_What this task involves_:
Would you retype every line below without changing anything?

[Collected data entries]
/-- A request passed onward (R99, R130, R132, R138): it is charged, accounted for and sent to its home; the lines of a cipher
write go to the lanes first (R251). A read on a failed stream takes the stream's outcome at once (R257). -/
def State.passOn (s : State) (p : Port) (r : QReq) (coh : Bool) (cent : Option (Nat × CDesc)) : State :=
  let addr := r.w.byteAddr
  let home := s.serves addr r.w.count
  let c := s.charge p r.w.master r.op r.w.count
  let txid := c.1.sched.txid + 1
  let failed := match cent with
    | some (k, _) => (match SMap.look s.cipher.ents k with | some e => e.failed.isSome | none => false)
    | none => false
  let o0 := r.onward txid home c.2 coh (cent.map (fun x => x.1)) (s.map.inSeam addr)
  let o := { o0 with share := !(failed && isRead r.op) }
  let s1 := { c.1 with sched := { c.1.sched with txid := txid } }
  let s2 := s1.setPort p { s1.port p with onward := (s1.port p).onward ++ [o] }
  let s3 := (s2.addOut r.w.master 1).retCredOf p r.w.epoch 1 r.got.length
  let s4 := (if o.share then s3.addShare home 1 else s3).watch p
  match cent with
  | none => s4.sendRequest home (r.toHome o s.t p)
  | some (k, d) =>
    if isWrite r.op then s4.takeLines k txid r.w.count r.data d
    else if failed then s4.takeLines k txid r.w.count (List.replicate r.w.count ⟨0, false⟩) d
    else (s4.openSeg k txid r.w.count d).sendRequest home (r.toHome o s.t p)

/-- Response entries a request that passed needs (R99). -/
def QReq.need (r : QReq) : Nat := if r.op = .read then r.w.count else if r.op = .writePosted then 0 else 1

/-- The response FIFO can reserve so many entries (R99). -/
def State.room (s : State) (p : Port) (k : Nat) : Bool := decide ((s.port p).respLevel + k ≤ 64)

/-- A share entry is free at the request's home (R138). -/
def State.hasShare (s : State) (home : Nat) : Bool := decide (s.budget.shareHeld.getD home 0 < s.budget.share)

/-- The turn a FIRST cipher request takes for admission: after every one that passed the check earlier (R250). -/
def State.nextTurn (s : State) : Nat :=
  1 + s.ports.foldl (fun a p => max a (p.2.queue.foldl (fun b r => max b (r.adm.getD 0)) 0)) 0

/-- Some FIRST request of the tile passed the check before turn k and still waits (R250). -/
def State.earlierTurn (s : State) (k : Nat) : Bool :=
  s.ports.any (fun p => p.2.queue.any (fun r => match r.adm with | some j => decide (j < k) | none => false))

/-- A FIRST cipher request that waits for admission holds back what its stream carries and what its master asks of the same lines (R21, R244, R250). DEDUCED: not
its master's other requests, since R250 has it hold back FIRST requests alone (log entry 72). -/
def QReq.bars (h r : QReq) : Bool :=
  h.adm.isSome && r.op != .masterReset &&
    ((match h.w.desc, r.w.desc with | some a, some b => b.cv && a.stream == b.stream | _, _ => false) ||
     (h.w.master == r.w.master && decide (h.w.byteAddr < r.w.byteAddr + 64 * r.w.count) && decide (r.w.byteAddr < h.w.byteAddr + 64 * h.w.count)))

_Result for this task_:
/-- A request passed onward (R99, R130, R132, R138): it is charged, accounted for and sent to its home; the lines of a cipher
write go to the lanes first (R251). A read on a failed stream takes the stream's outcome at once (R257). -/
def State.passOn (s : State) (p : Port) (r : QReq) (coh : Bool) (cent : Option (Nat × CDesc)) : State :=
  let addr := r.w.byteAddr
  let home := s.serves addr r.w.count
  let c := s.charge p r.w.master r.op r.w.count
  let txid := c.1.sched.txid + 1
  let failed := match cent with
    | some (k, _) => (match SMap.look s.cipher.ents k with | some e => e.failed.isSome | none => false)
    | none => false
  let o0 := r.onward txid home c.2 coh (cent.map (fun x => x.1)) (s.map.inSeam addr)
  let o := { o0 with share := !(failed && isRead r.op) }
  let s1 := { c.1 with sched := { c.1.sched with txid := txid } }
  let s2 := s1.setPort p { s1.port p with onward := (s1.port p).onward ++ [o] }
  let s3 := (s2.addOut r.w.master 1).retCredOf p r.w.epoch 1 r.got.length
  let s4 := (if o.share then s3.addShare home 1 else s3).watch p
  match cent with
  | none => s4.sendRequest home (r.toHome o s.t p)
  | some (k, d) =>
    if isWrite r.op then s4.takeLines k txid r.w.count r.data d
    else if failed then s4.takeLines k txid r.w.count (List.replicate r.w.count ⟨0, false⟩) d
    else (s4.openSeg k txid r.w.count d).sendRequest home (r.toHome o s.t p)

/-- Response entries a request that passed needs (R99). -/
def QReq.need (r : QReq) : Nat := if r.op = .read then r.w.count else if r.op = .writePosted then 0 else 1

/-- The response FIFO can reserve so many entries (R99). -/
def State.room (s : State) (p : Port) (k : Nat) : Bool := decide ((s.port p).respLevel + k ≤ 64)

/-- A share entry is free at the request's home (R138). -/
def State.hasShare (s : State) (home : Nat) : Bool := decide (s.budget.shareHeld.getD home 0 < s.budget.share)

/-- The turn a FIRST cipher request takes for admission: after every one that passed the check earlier (R250). -/
def State.nextTurn (s : State) : Nat :=
  1 + s.ports.foldl (fun a p => max a (p.2.queue.foldl (fun b r => max b (r.adm.getD 0)) 0)) 0

/-- Some FIRST request of the tile passed the check before turn k and still waits (R250). -/
def State.earlierTurn (s : State) (k : Nat) : Bool :=
  s.ports.any (fun p => p.2.queue.any (fun r => match r.adm with | some j => decide (j < k) | none => false))

/-- A FIRST cipher request that waits for admission holds back what its stream carries and what its master asks of the same lines (R21, R244, R250). DEDUCED: not
its master's other requests, since R250 has it hold back FIRST requests alone (log entry 72). -/
def QReq.bars (h r : QReq) : Bool :=
  h.adm.isSome && r.op != .masterReset &&
    ((match h.w.desc, r.w.desc with | some a, some b => b.cv && a.stream == b.stream | _, _ => false) ||
     (h.w.master == r.w.master && decide (h.w.byteAddr < r.w.byteAddr + 64 * r.w.count) && decide (r.w.byteAddr < h.w.byteAddr + 64 * h.w.count)))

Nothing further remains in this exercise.